Does the Small Investor Stand a Chance Against Wall Street?
In fact, the little guys will always outperform the professionals, so long as they don't try to compete

To many, the prosecution of hedge fund chief Raj Rajaratnam was final evidence that the glory days of the small individual investor had passed. We already knew that amateur investors lacked the resources to match the research efforts of sophisticated institutions and hedge funds. The rise of automated trading systems that continually scan the markets and trade in time frames approaching microseconds introduced another dimension to the market that was well beyond the reach of individual investors. Then, we learned that well-connected hedge fund managers were paying for market information in surreptitious deals of which individual investors knew nothing at the time.
It is not surprising that many individual investors, and many pundits as well, concluded that the best course of action was to put one's money with a sophisticated hedge fund or go home.

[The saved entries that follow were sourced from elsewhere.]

-- ==== Sys2Proof/Machine/JoineryImage.lean ====
section
/-! DEFINITION. The joinery image: its layout (Tables 5–1 to 5–7), its checks in the order of Table 5–8 with the
location that the apply report gives a rejection (R717), the capacity rule (R166), and the apply report's bytes
(Table 5–12). -/

namespace Sys2Proof

/-- A rejection: the code of Table 5–8 and the fields of R717. -/
structure Reject where
  code  : Nat
  index : Nat := 0xFFFFFFFF
  off   : Nat := 0
  stype : Nat := 0
  skey  : Nat := 0
deriving DecidableEq, Repr

/-- A record of an image: its number, its offset in the image, its type and its bytes. -/
structure RawRec where
  idx   : Nat
  off   : Nat
  typ   : Nat
  bytes : List Byte
deriving DecidableEq, Repr

/-- A field of a record. -/
def RawRec.f (r : RawRec) (o n : Nat) : Nat := field r.bytes o n

/-- A rejection at a field of a record. -/
def RawRec.rej (r : RawRec) (code o : Nat) : Reject := { code := code, index := r.idx, off := r.off + o }

/-- The first failure of a list of checks. -/
def firstFail : List (Option Reject) → Option Reject
  | [] => none
  | some r :: _ => some r
  | none :: cs => firstFail cs

/-- A check that fails with `r` where `bad` holds. -/
def failIf (bad : Bool) (r : Reject) : Option Reject := if bad then some r else none

/-- The first failure that a check finds in a list, in order. -/
def firstIn {α : Type} (xs : List α) (chk : α → Option Reject) : Option Reject := firstFail (xs.map chk)

/-! ## Header and records (R138 to R140) -/

/-- The sequence number of an image. -/
def imageSeq (im : List Byte) : Nat := field im 0x08 8

/-- The kind of an image: true for delta. -/
def imageDelta (im : List Byte) : Bool := bitOf (field im 0x06 2) 0

/-- The length that a known record type's table gives, from the record's own fields; 0 for an unknown type. -/
def recordLength (typ : Nat) (b : List Byte) : Nat :=
  match typ with
  | 0x1 => 16 | 0x2 => 24 | 0x3 => 40
  | 0x4 => 32 + 56 * field b 0x18 2
  | 0x5 => 32 | 0x6 => 24 | 0x7 => 16 | 0x8 => 16 | 0x9 => 16 | 0xA => 16 | 0xB => 48
  | 0xC => 16 + 8 * ceilDiv (field b 0x08 2) 8
  | _ => 0

/-- Whether a record type is known (Table 5–2). -/
def knownType (t : Nat) : Bool := decide (1 ≤ t) && decide (t ≤ 12)

/-- Cut the bytes from offset `off` to `stop` into records; a record whose length is wrong fails with JR_LENGTH at
its length field. (DEDUCED, log 113.) -/
def cutRecords (im : List Byte) (stop : Nat) : Nat → Nat → Nat → List RawRec → List RawRec × Option Reject
  | 0, _, _, acc => (acc.reverse, none)
  | fuel + 1, off, idx, acc =>
    if stop ≤ off then (acc.reverse, none) else
    let typ := field im off 2
    let len := field im (off + 4) 4
    let bytes := sub im off (min len (stop - off))
    let bad := len < 8 || len % 8 != 0 || stop < off + len || (knownType typ && len != recordLength typ bytes)
    if bad then (acc.reverse, some { code := 0x03, index := idx, off := off + 4 })
    else cutRecords im stop fuel (off + len) (idx + 1) ({ idx := idx, off := off, typ := typ, bytes := bytes } :: acc)

/-- The records of an image and the failure that cutting it meets. -/
def imageRecords (im : List Byte) : List RawRec × Option Reject :=
  cutRecords im (im.length - 96) im.length 0x60 0 []

/-- Records of one type. -/
def ofType (rs : List RawRec) (t : Nat) : List RawRec := rs.filter (·.typ == t)

/-! ## Checks JR_HEADER to JR_RECORD_COUNT -/

/-- JR_HEADER and the header part of JR_LENGTH. -/
def checkHeader (im : List Byte) : Option Reject :=
  firstFail [
    failIf (im.length < 6) { code := 0x02, off := 0x10 },
    failIf (field im 0 4 != 0x594E4A57) { code := 0x02, off := 0 },
    failIf (field im 4 2 != 1) { code := 0x02, off := 4 },
    failIf (im.length < 192 || field im 0x10 4 % 8 != 0 || field im 0x10 4 < 192 || 0x1000000 < field im 0x10 4 ||
      field im 0x10 4 != im.length) { code := 0x03, off := 0x10 }]

/-- The part code of Table 5–1. -/
def partCode (slices : Nat) : Nat := slices

/-- The reserved fields of a record: pairs of offset and size, with the bits that must be 0. -/
def reservedOf (r : RawRec) : List (Nat × Nat × Nat) :=
  (2, 2, 0xFFFF) ::
  match r.typ with
  | 0x1 => [(0x09, 1, 0x80), (0x0A, 6, 0xFFFFFFFFFFFF)]
  | 0x2 => [(0x09, 1, 0xF8), (0x0B, 1, 0xFF), (0x16, 2, 0xFFFF)]
  | 0x3 => [(0x0A, 2, 0xFFFF), (0x25, 3, 0xFFFFFF)]
  | 0x4 => [(0x0C, 2, 0xFFF0), (0x1A, 6, 0xFFFFFFFFFFFF)] ++
      (List.range (r.f 0x18 2)).map fun i => (0x20 + 56 * i + 49, 7, 0xFFFFFFFFFFFFFF)
  | 0x5 => [(0x13, 3, 0xFFFFFF)]
  | 0x6 => [(0x12, 6, 0xFFFFFFFFFFFF)]
  | 0x7 => [(0x0B, 1, 0xFF)]
  | 0x8 => [(0x09, 1, 0xF8), (0x0A, 6, 0xFFFFFFFFFFFF)]
  | 0x9 => [(0x0D, 3, 0xFFFFFF)]
  | 0xA => [(0x0C, 4, 0xFFFFFFFF)]
  | 0xB => [(0x2A, 1, 0xFE), (0x2C, 4, 0xFFFFFFFF)]
  | 0xC => (0x0A, 6, 0xFFFFFFFFFFFF) ::
      (List.range (r.bytes.length - (16 + r.f 0x08 2))).map fun i => (16 + r.f 0x08 2 + i, 1, 0xFF)
  | _ => []

/-- JR_RESERVED_FIELD. -/
def checkReserved (im : List Byte) (rs : List RawRec) : Option Reject :=
  firstFail [
    failIf (field im 0x06 2 / 2 != 0) { code := 0x09, off := 0x06 },
    failIf (field im 0x1A 6 != 0) { code := 0x09, off := 0x1A },
    failIf (field im 0x50 16 != 0) { code := 0x09, off := 0x50 },
    firstIn rs fun r => firstIn (reservedOf r) fun x =>
      failIf ((r.f x.1 x.2.1) &&& x.2.2 != 0) (r.rej 0x09 x.1)]

/-- The key of a record within its type (Table 5–2), and the offset of the key field; none for unkeyed types. -/
def recordKey (r : RawRec) : Option (Nat × Nat) :=
  match r.typ with
  | 0x1 => some (r.f 0x08 1, 0x08)
  | 0x2 => some (r.f 0x08 1, 0x08)
  | 0x3 => some (r.f 0x08 2, 0x08)
  | 0x4 => some (r.f 0x08 2, 0x08)
  | 0x5 => some (r.f 0x08 4, 0x08)
  | 0x6 => some (r.f 0x08 4, 0x08)
  | 0x7 => some (r.f 0x08 2 * 256 + r.f 0x0A 1, 0x08)
  | _ => none

/-- The offset of the key field that breaks the order of two records of a type: the class of an ENGINE_SHARE whose tenant
is that of the record before it, else the field that the key begins with. (DEDUCED, log 113.) -/
def orderField (p r : RawRec) (o : Nat) : Nat := if r.typ = 7 ∧ p.f 0x08 2 = r.f 0x08 2 then 0x0A else o

/-- The certificate of an ENDPOINT_CA record. -/
def caCert (r : RawRec) : List Byte := sub r.bytes 16 (r.f 0x08 2)

/-- JR_RECORD_ORDER between a record and those before it (R141). -/
def orderFault (before : List RawRec) (r : RawRec) : Option Reject :=
  match before.getLast? with
  | none => none
  | some p =>
    if r.typ < p.typ then some (r.rej 0x0B 0)
    else if r.typ = 0xC then failIf ((ofType before 0xC).any fun q => caCert q == caCert r) (r.rej 0x0B 0x10)
    else if r.typ = p.typ then
      match recordKey p, recordKey r with
      | some a, some b => failIf (b.1 ≤ a.1) (r.rej 0x0B (orderField p r b.2))
      | _, _ => none
    else none

/-- JR_RECORD_ORDER. -/
def checkOrder (rs : List RawRec) : Option Reject :=
  firstIn (List.range rs.length) fun i => (rs[i]?).bind fun r => orderFault (rs.take i) r

/-- The record after the first `n` of a type, where there is one, fails the count. -/
def tooMany (rs : List RawRec) (t n : Nat) : Option Reject := ((ofType rs t)[n]?).map fun r => r.rej 0x0C 0

/-- A missing record of a type: the subject is its type and key (R717). -/
def missing (code t k : Nat) : Reject := { code := code, stype := t, skey := k }

/-- JR_RECORD_COUNT (Table 5–2) on a part with `slices` slices. A SLICE record of an absent slice is no record of a slice
present: its key breaks no count, and JR_ABSENT names it (R3). (DEDUCED, log 115.) -/
def checkCounts (slices : Nat) (rs : List RawRec) : Option Reject :=
  firstFail ([
    firstIn (List.range slices) fun n =>
      failIf (!(ofType rs 1).any fun r => r.f 0x08 1 == n) (missing 0x0C 1 n),
    tooMany rs 2 32,
    failIf (ofType rs 3).isEmpty (missing 0x0C 3 0),
    tooMany rs 3 4095, tooMany rs 4 4096, tooMany rs 5 4096, tooMany rs 6 4096,
    firstIn (List.range rs.length) fun i => (rs[i]?).bind fun r =>
      failIf (r.typ == 7 && decide (4 ≤ ((ofType (rs.take i) 7).filter fun q => q.f 0x08 2 == r.f 0x08 2).length))
        (r.rej 0x0C 0)]
    ++ [0x8, 0x9, 0xA, 0xB].map (fun t => if (ofType rs t).isEmpty then some (missing 0x0C t 0) else tooMany rs t 1)
    ++ [tooMany rs 0xC 32])

/-! ## Checks JR_FIELD_RANGE to JR_ZERO_SIZE -/

/-- Whether a port mask is an aligned set of 1, 2, 4 or 8 ports (R153). -/
def alignedMask (m : Nat) : Bool :=
  [1, 2, 4, 8].any fun n => (List.range (32 / n)).any fun k => m == (2 ^ n - 1) * 2 ^ (k * n)

/-- Whether `n` is a power of two, 2 to 65,536. -/
def depthOk (n : Nat) : Bool := (List.range 16).any fun k => n == 2 ^ (k + 1)

/-- The fields of a record that are outside their range (JR_FIELD_RANGE), each with its offset. In the RETURNED
lifecycle a sealed drawer is one, at its flags (R624). -/
def rangeFaults (returned : Bool) (r : RawRec) : List (Bool × Nat) :=
  match r.typ with
  | 0x1 => [(15 < r.f 0x08 1, 0x08)]
  | 0x2 => [(31 < r.f 0x08 1, 0x08), (!(List.contains [1, 2, 4, 8] (r.f 0x0A 1)), 0x0A), (!alignedMask (r.f 0x0C 4), 0x0C),
      (0x3FFF < r.f 0x10 2, 0x10), (r.f 0x12 2 == 0 || 4095 < r.f 0x12 2, 0x12),
      (r.f 0x14 2 == 0 || 1000 < r.f 0x14 2, 0x14)]
  | 0x3 => [(4095 < r.f 0x08 2, 0x08), (262144 < r.f 0x0C 4, 0x0C), (1048576 < r.f 0x10 4, 0x10),
      (65535 < r.f 0x14 4, 0x14), (65536 < r.f 0x14 4 + r.f 0x18 4, 0x18), (16252928 < r.f 0x1C 4, 0x1C),
      (256 < r.f 0x20 2, 0x20), (512 < r.f 0x22 2, 0x22), (64 < r.f 0x24 1, 0x24)]
  | 0x4 => [(r.f 0x08 2 == 0, 0x08), (4095 < r.f 0x0A 2, 0x0A), (returned && bitOf (r.f 0x0C 2) 0, 0x0C),
      (16252928 < r.f 0x10 4, 0x10),
      (if bitOf (r.f 0x0C 2) 3 then decide (262144 < r.f 0x14 4 + r.f 0x10 4) else r.f 0x14 4 != 0, 0x14),
      (256 < r.f 0x18 2, 0x18)]
  | 0x5 => [(65535 < r.f 0x08 4, 0x08), (65536 < r.f 0x08 4 + r.f 0x0C 4, 0x0C), (4095 < r.f 0x10 2, 0x10),
      (3 < r.f 0x12 1, 0x12), (r.f 0x18 4 != 0 && !depthOk (r.f 0x18 4), 0x18), (16252927 < r.f 0x1C 4, 0x1C)]
  | 0x6 => [(262143 < r.f 0x08 4, 0x08), (262144 < r.f 0x08 4 + r.f 0x0C 4, 0x0C), (4095 < r.f 0x10 2, 0x10)]
  | 0x7 => [(4095 < r.f 0x08 2, 0x08), (3 < r.f 0x0A 1, 0x0A), (10000 < r.f 0x0C 2, 0x0C),
      (r.f 0x0E 2 != 0 && (r.f 0x0E 2 < 20 || 1000 < r.f 0x0E 2), 0x0E)]
  | 0x8 => [(2 < r.f 0x08 1, 0x08)]
  | 0x9 => [(r.f 0x08 4 < 3600 || 604800 < r.f 0x08 4, 0x08), (r.f 0x0C 1 == 0 || 25 < r.f 0x0C 1, 0x0C)]
  | 0xA => [(r.f 0x08 4 < 11 || 60000 < r.f 0x08 4, 0x08)]
  | 0xB => (List.range 24).map (fun d => (decide (27 < r.f (0x08 + d) 1) && r.f (0x08 + d) 1 != 0xFF, 0x08 + d)) ++
      [(decide (10 < r.f 0x2B 1), 0x2B)]
  | 0xC => [(r.f 0x08 2 == 0 || 4080 < r.f 0x08 2, 0x08)]
  | _ => []

/-- The fields of a record that name a slice, port or stack absent from a part of `n` slices (JR_ABSENT). -/
def absentFaults (n : Nat) (r : RawRec) : List (Bool × Nat) :=
  match r.typ with
  | 0x1 => [(n ≤ r.f 0x08 1, 0x08)]
  | 0x2 => [(2 ^ (2 * n) ≤ r.f 0x0C 4, 0x0C)]
  | 0x4 => [(2 ^ n ≤ r.f 0x0E 2, 0x0E)]
  | 0xB => (List.range 16).map (fun d => (decide (n ≤ d) && r.f (0x08 + d) 1 != 0xFF, 0x08 + d)) ++
      [(decide (2 ^ (2 * n) ≤ r.f 0x20 4), 0x20), (decide (2 ^ (2 * n) ≤ r.f 0x24 4), 0x24),
       (decide (2 ^ n ≤ r.f 0x28 2), 0x28)]
  | _ => []

/-- The offset of a record's tenant field, where it has one. -/
def tenantField : Nat → Option Nat
  | 0x3 => some 0x08 | 0x4 => some 0x0A | 0x5 => some 0x10 | 0x6 => some 0x10 | 0x7 => some 0x08
  | _ => none

/-- The fields of a record that JR_ZERO_SIZE names. -/
def zeroFaults (r : RawRec) : List (Bool × Nat) :=
  match r.typ with
  | 0x3 => [(r.f 0x0C 4 == 0, 0x0C)]
  | 0x4 => [(r.f 0x10 4 == 0, 0x10)]
  | 0x5 => [(r.f 0x0C 4 == 0, 0x0C), (r.f 0x18 4 == 0, 0x18)]
  | 0x6 => [(r.f 0x0C 4 == 0, 0x0C)]
  | 0x7 => [(r.f 0x0C 2 == 0, 0x0C), (r.f 0x0E 2 == 0, 0x0E)]
  | _ => []

/-- The first failing field over all records, in image order. -/
def checkFields (code : Nat) (rs : List RawRec) (faults : RawRec → List (Bool × Nat)) : Option Reject :=
  firstIn rs fun r => firstIn (faults r) fun x => failIf x.1 (r.rej code x.2)

/-! ## The joinery that the records declare -/

/-- The access entries of a DRAWER record. -/
def accessEntries (r : RawRec) : List AccessEntry :=
  (List.range (r.f 0x18 2)).map fun i =>
    { cert := sub r.bytes (0x20 + 56 * i) 48, write := r.f (0x20 + 56 * i + 48) 1 == 3 }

Amateurs could no longer possibly compete effectively in the modern marketplace.
Such views, though intuitively appealing, turn out to be completely wrong. In fact, if individual investors accept their limitations and act wisely, they will always outperform active professional investors on average! Furthermore, this surprising conclusion does not depend on complex economic arguments involving market efficiency or rationality: it is a direct result of basic arithmetic. A simple example illustrates why amateur investors should not despair.
Take all stock market investors and divide them into two groups: passive and active. The passive group is composed of individual investors who conclude that they possess neither the information nor the skills to compete with active professional investors. These passive investors buy an index fund designed to match movements in the market as a whole. Such funds are available at very low cost, because no active management is required. The active group consists of everyone else, but is composed primarily of active professional investors.
Now suppose in a given year that the market rises by 10%. The index fund, by construction, matches the market so passive individual investors earn 10%. But if the market goes up 10% and the passive group earns 10%, then the active group must also earn 10% because the market consists of active and passive investors.
For the active investors, however, this 10% does not include expenses. Active investing isn't cheap. These investors design and implement expensive computers systems, hire sophisticated traders (who get paid many millions of dollars), and/or pay people for inside tips. When these expenses are netted out the active group as a whole must earn less than 10%.
In other words, the professionals as a group must always underperform passive amateurs as a group. This holds whether the market rises or falls and whether the market is responding rationally or emotionally. The small individual investors as group will always outperform the Wall Street titans as a group, after expenses.
It should be stressed that this conclusion holds on a group-wide basis. Within the group of active investors, some will most likely have done much better than 10% (before expenses) and others much worse. If an individual investor ventures to enter the world of the active traders, then he or she will likely be part of the poorly performing subgroup due to the advantages sophisticated investors enjoy.
This analysis makes clear that the threat to the individual investor is not being in the market, it is actively playing the market. Small investors who passively hold a portfolio indexing the market can be assured that they will outperform active investors overall. However, should they decide to become active themselves, all bets are off. In this respect, fictional police officer Dirty Harry had some sage investment advice: "A man's got to know his limitations." If amateurs accept their limitations, stocks continue to be a wise investment.